2. **Unexpected Bugs**: All other unmapped error types (e.g., raw network errors, filesystem errors, un-downcast `anyhow::Error`) are treated as internal tool **BUGS**. The framework automatically attaches a `BUG:` stack trace prefix and instructs the user to file a Buganizer ticket at `go/ffx-bug`.

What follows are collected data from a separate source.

-- ==== Sys2Proof/Machine/Frames.lean ====
section
/-! DEFINITION. Skeim frames byte by byte (R342, R345 to R347, Tables 13-1 to 13-8): the command that a UDP datagram spells, and the frames that
the device sends. A frame's command waits in the queue like any other; its MAC is judged when the frame arrives. (DEDUCED, log 59.) -/

namespace Sys2Proof.Machine

/-- The number in `n` bytes at byte `a` of a payload. -/
def field (b : List Byte) (a n : Nat) : Nat := leVal ((b.drop a).take n)

/-! ### Frames that arrive -/

/-- A Skeim frame, taken apart (Table 13-1). -/
structure Frame where
  type_ : Nat
  session : Nat
  staged : Bool
  view : Option (Fin 4)
  seq : Nat
  /-- Header and payload, which the MAC covers. -/
  body : List Byte
  payload : List Byte
  mac : List Byte
  deriving DecidableEq, Repr

/-- A UDP payload as a frame; none for a wrong MAGIC, VERSION or LENGTH, or a reserved TYPE (R346). -/
def parseFrame (b : List Byte) : Option Frame :=
  let n := b.length - 48
  let flags := field b 5 1
  if b.length < 48 || field b 0 2 != 0x4B53 || field b 2 1 != 1 || field b 6 2 != n || field b 3 1 == 0 || 11 < field b 3 1 then none
  else some {
    type_ := field b 3 1, session := field b 4 1, staged := bit flags 0, view := if bit flags 1 then some (Fin.ofNat 4 (bits flags 3 2)) else none,
    seq := field b 8 4, body := b.take (16 + n), payload := (b.drop 16).take n, mac := b.drop (16 + n) }

/-- The command of a REQUEST (Table 13-3). `imageOk`: does an image that it closes pass the check of R482? -/
def requestCommand (t : Nat) (r : Req) (imageOk : Bool) (p : List Byte) : Instr :=
  let sub := field p 1 1
  let index := field p 2 2
  let offset := field p 4 8
  let d := p.drop 16
  let bad := Instr.registerWrite t r index sub offset .malformed
  if p.length < 16 then bad
  else match field p 0 1 with
    | 1 => if d.isEmpty then .registerWrite t r index sub offset (.read (field p 12 2)) else bad
    | 2 => .registerWrite t r index sub offset (.write d)
    | 3 => if d.length = 12 then .cargoOpenWrite t r index sub offset (field d 0 8) (field d 8 4) else bad
    | 4 => if d.length = 12 then .cargoOpenRead t r index sub offset (field d 0 8) (field d 8 4) else bad
    | 5 => if d.length = 8 then .cargoClose t r (field d 0 2) (field d 4 4) imageOk else bad
    | _ => bad

/-- The key of a frame's MAC (Table 13-2): none for an OPEN. -/
def macHolds (s : State) (f : Frame) : Bool :=
  if f.type_ = 7 then f.mac.all (· == 0) else f.mac == hmacSha256 (sessionKey s f.session) f.body

/-- Does the frame's SESSION name one that the device knows: 0 for an OPEN, one with a CHALLENGE or an open one for the rest? -/
def sessionKnown (s : State) (f : Frame) : Bool :=
  if f.type_ = 7 then f.session == 0
  else 1 ≤ f.session && f.session ≤ 8 && ((s.session f.session).isOpen || (s.session f.session).challenged)

/-- The command that a frame spells on port `port`; none for a TYPE that only the device sends, or a payload that is not the TYPE's (R346).
(DEDUCED, log 59.) -/
def frameCommand (t : Nat) (port : Fin 2) (ok imageOk : Bool) (f : Frame) : Option Instr :=
  let p := f.payload
  let k := f.session
  match f.type_ with
  | 1 => some (requestCommand t { sess := k, seq := f.seq, port := port, macOk := ok, view := f.view, staged := f.staged } imageOk p)
  | 4 => if p.length = 4 then some (.ack t port k ok (field p 0 4)) else none
  | 5 => if 16 ≤ p.length then some (.cargoData t port k ok (field p 0 2) (field p 4 8) (field p 12 4) (p.drop 16)) else none
  | 6 => if p.length = 20 then some (.cargoAck t port k ok (field p 0 2) (field p 4 8) (field p 12 4) (field p 16 4)) else none
  | 7 => if p.length = 20 then some (.open_ t port ok (field p 0 1) { role := field p 1 1, hostNonce := field p 4 16 }) else none
  | 9 => if p.isEmpty then some (.confirm t port k ok) else none
  | 10 => if p.isEmpty then some (.keepalive t port k ok) else none
  | 11 => if p.isEmpty then some (.close t port k ok) else none
  | _ => none

/-- A UDP datagram for port `dst` arrives at edge `t` on port `port`: what it spells waits in the queue, and the source of an authenticated frame of a
session is kept for its notices and cargo (R342). Tagged twice, in fragments, for another UDP port, or no frame of a known session: discarded. -/
def receive (t : Nat) (port : Fin 2) (net : NetFrame) (dst : Nat) (imageOk : Bool) (b : List Byte) (s : State) : State :=
  match parseFrame b with
  | none => s
  | some f =>
    if !frameTaken net || dst != (s.port port).cfg.udp || !sessionKnown s f then s
    else
      let ok := macHolds s f
      match frameCommand t port ok imageOk f with
      | none => s
      | some c =>
        let s := if ok && f.type_ != 7 then modLink (fun l => { l with sources := tset (2 * f.session + port) net.src l.sources }) s else s
        { s with pending := s.pending ++ [c] }

/-! ### Frames that the device sends -/

/-- Header and payload (Table 13-1). -/
def frameBody (type_ session flags seq : Nat) (payload : List Byte) : List Byte :=
  leBytes 2 0x4B53 ++ leBytes 1 1 ++ leBytes 1 type_ ++ leBytes 1 session ++ leBytes 1 flags ++ leBytes 2 payload.length ++ leBytes 4 seq ++
  leBytes 4 0 ++ payload

/-- A frame with its MAC under SK of session `k`. -/
def sealFrame (s : State) (type_ k flags seq : Nat) (payload : List Byte) : List Byte :=
  let b := frameBody type_ k flags seq payload
  b ++ hmacSha256 (sessionKey s k) b

/-- RETRANSMIT of byte 5. -/
def retransmit (b : Bool) : Nat := 16 * b2n b

/-- The payload of a RESPONSE (Table 13-4). -/
def responsePayload (a : Response) : List Byte := leBytes 4 a.code ++ leBytes 8 a.epoch ++ leBytes 4 0 ++ a.data

/-- A RESPONSE of session `k`. -/
def responseFrame (s : State) (k : Nat) (a : Response) : List Byte := sealFrame s 2 k (retransmit a.retransmit) a.seq (responsePayload a)

/-- The RESPONSE that refuses an OPEN: on SESSION 0, SEQ 0, with a MAC of zeros (R352). -/
def refusalFrame (s : State) : List Byte :=
  frameBody 2 0 0 0 (leBytes 4 s.link.lastRefusal ++ leBytes 8 s.dev.dict.commit.epoch ++ leBytes 4 0) ++ List.replicate 32 0

/-- The CHALLENGE of session `k` (Table 13-5). -/
def challengeFrame (s : State) (k : Nat) : List Byte :=
  sealFrame s 8 k 0 0 (leBytes 1 k ++ leBytes 3 0 ++ leBytes 16 (Config.deviceNonce (s.session k).nonce))

/-- The payload of a NOTICE (Table 13-6). -/
def noticePayload (n : Notice) : List Byte :=
  leBytes 2 n.code ++ leBytes 1 n.cls ++ leBytes 1 n.kind ++ leBytes 2 n.source ++ leBytes 2 0 ++ leBytes 8 n.time ++ leBytes 8 n.n ++
  leBytes 4 n.step ++ leBytes 4 n.tag ++ (List.range 5).flatMap fun i => leBytes 8 (n.params.getD i 0)

/-- A NOTICE of session `k`, once it has its SEQ. -/
def noticeFrame (s : State) (k : Nat) (n : Notice) : Option (List Byte) :=
  n.sent.map fun q => sealFrame s 3 k (retransmit (q.2.2 != 0)) q.1 (noticePayload n)

/-- The CARGO_ACK that session `k` has sent latest (Table 13-8). -/
def cargoAckFrame (s : State) (k : Nat) : Option (List Byte) :=
  (s.session k).cargoAck.map fun a =>
    sealFrame s 6 k 0 0 (leBytes 2 a.1 ++ leBytes 2 0 ++ leBytes 8 a.2.1 ++ leBytes 4 a.2.2.1 ++ leBytes 4 a.2.2.2)

/-- The CARGO_DATA of a read at position `p` (Table 13-8). -/
def cargoDataFrame (s : State) (k : Nat) (a : Transfer) (p : Nat) : List Byte :=
  let d := mgets 0 p (min a.segSize (a.total - p)) a.bytes
  sealFrame s 5 k 0 0 (leBytes 2 a.num ++ leBytes 2 0 ++ leBytes 8 p ++ leBytes 4 (crc32c d) ++ d)

/-- The port on which notices and CARGO_ACKs of session `k` leave, and where they go (R342, R363). -/
def noticePort (s : State) (k : Nat) : Nat := (s.session k).activePort
def noticeTarget (s : State) (k : Nat) : Option Source := (s.link.sources.find? fun p => p.1 == 2 * k + noticePort s k).map Prod.snd

end Sys2Proof.Machine
end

**Rule of Thumb**: If the failure is caused by bad user input, missing local file configurations, target unavailability, or anything actionable by the end-user, it **MUST** be returned as an explicit `FfxError` using the macro utilities below.
## Error Macro Utilities
The errors library crate (`ffx_error`) provides four main macro entries optimized for plugin development:
### 1. `ffx_error!`
Use this to construct a standalone `FfxError` instance with a simple text string. By default, it associates the failure with an exit status code of `1`.
```rust
use errors::ffx_error;
// Plain string message error
let err = ffx_error!("Target device socket connection refused.");
// Formatted template message error
let err_fmt = ffx_error!("Failed to open file: {}", path.display());
```
### 2. `ffx_error_with_code!`
Use this when the subcommand needs to return a specific non-zero exit status code back to the host shell wrapper script layer.
```rust
use errors::ffx_error_with_code;
// Returns a custom exit code 2 indicating entry mapping target missing
let err = ffx_error_with_code!(2, "Configuration target key not found.");
```
### 3. `ffx_bail!`
A highly convenient control flow macro that constructs an `ffx_error!`, wraps it in an `Err(...)` enum variant, and instantly triggers an early return (`return Err(...)`) from the active function context block.
```rust
use errors::ffx_bail;
if !manifest_path.exists() {
ffx_bail!("Staged flashing manifest path '{}' does not exist.", manifest_path.display());
}
```
### 4. `ffx_bail_with_code!`
Combines custom exit status status codes with immediate control flow bailing early termination.
```rust
use errors::ffx_bail_with_code;
if value.is_null() {
ffx_bail_with_code!(2, "Configuration target key contains no value data mapping.");
}
```
## Structuring Descriptive Error Strings
To guarantee optimal user ergonomics, all error text blocks should follow the imperative style guide rules:
* **Context First**: Explicitly detail *what* operation failed before naming the low-level trigger.
* **Actionable Hints**: Provide explicit instructions or alternative parameters commands if possible (e.g., `"Run ffx doctor --restart-daemon to reset connection state."`).
* **No Engineering Traces**: Keep raw logs, stack dumps, and module path identifiers inside the background file logging layers (`ffx.log`), preserving clean streams for the user console.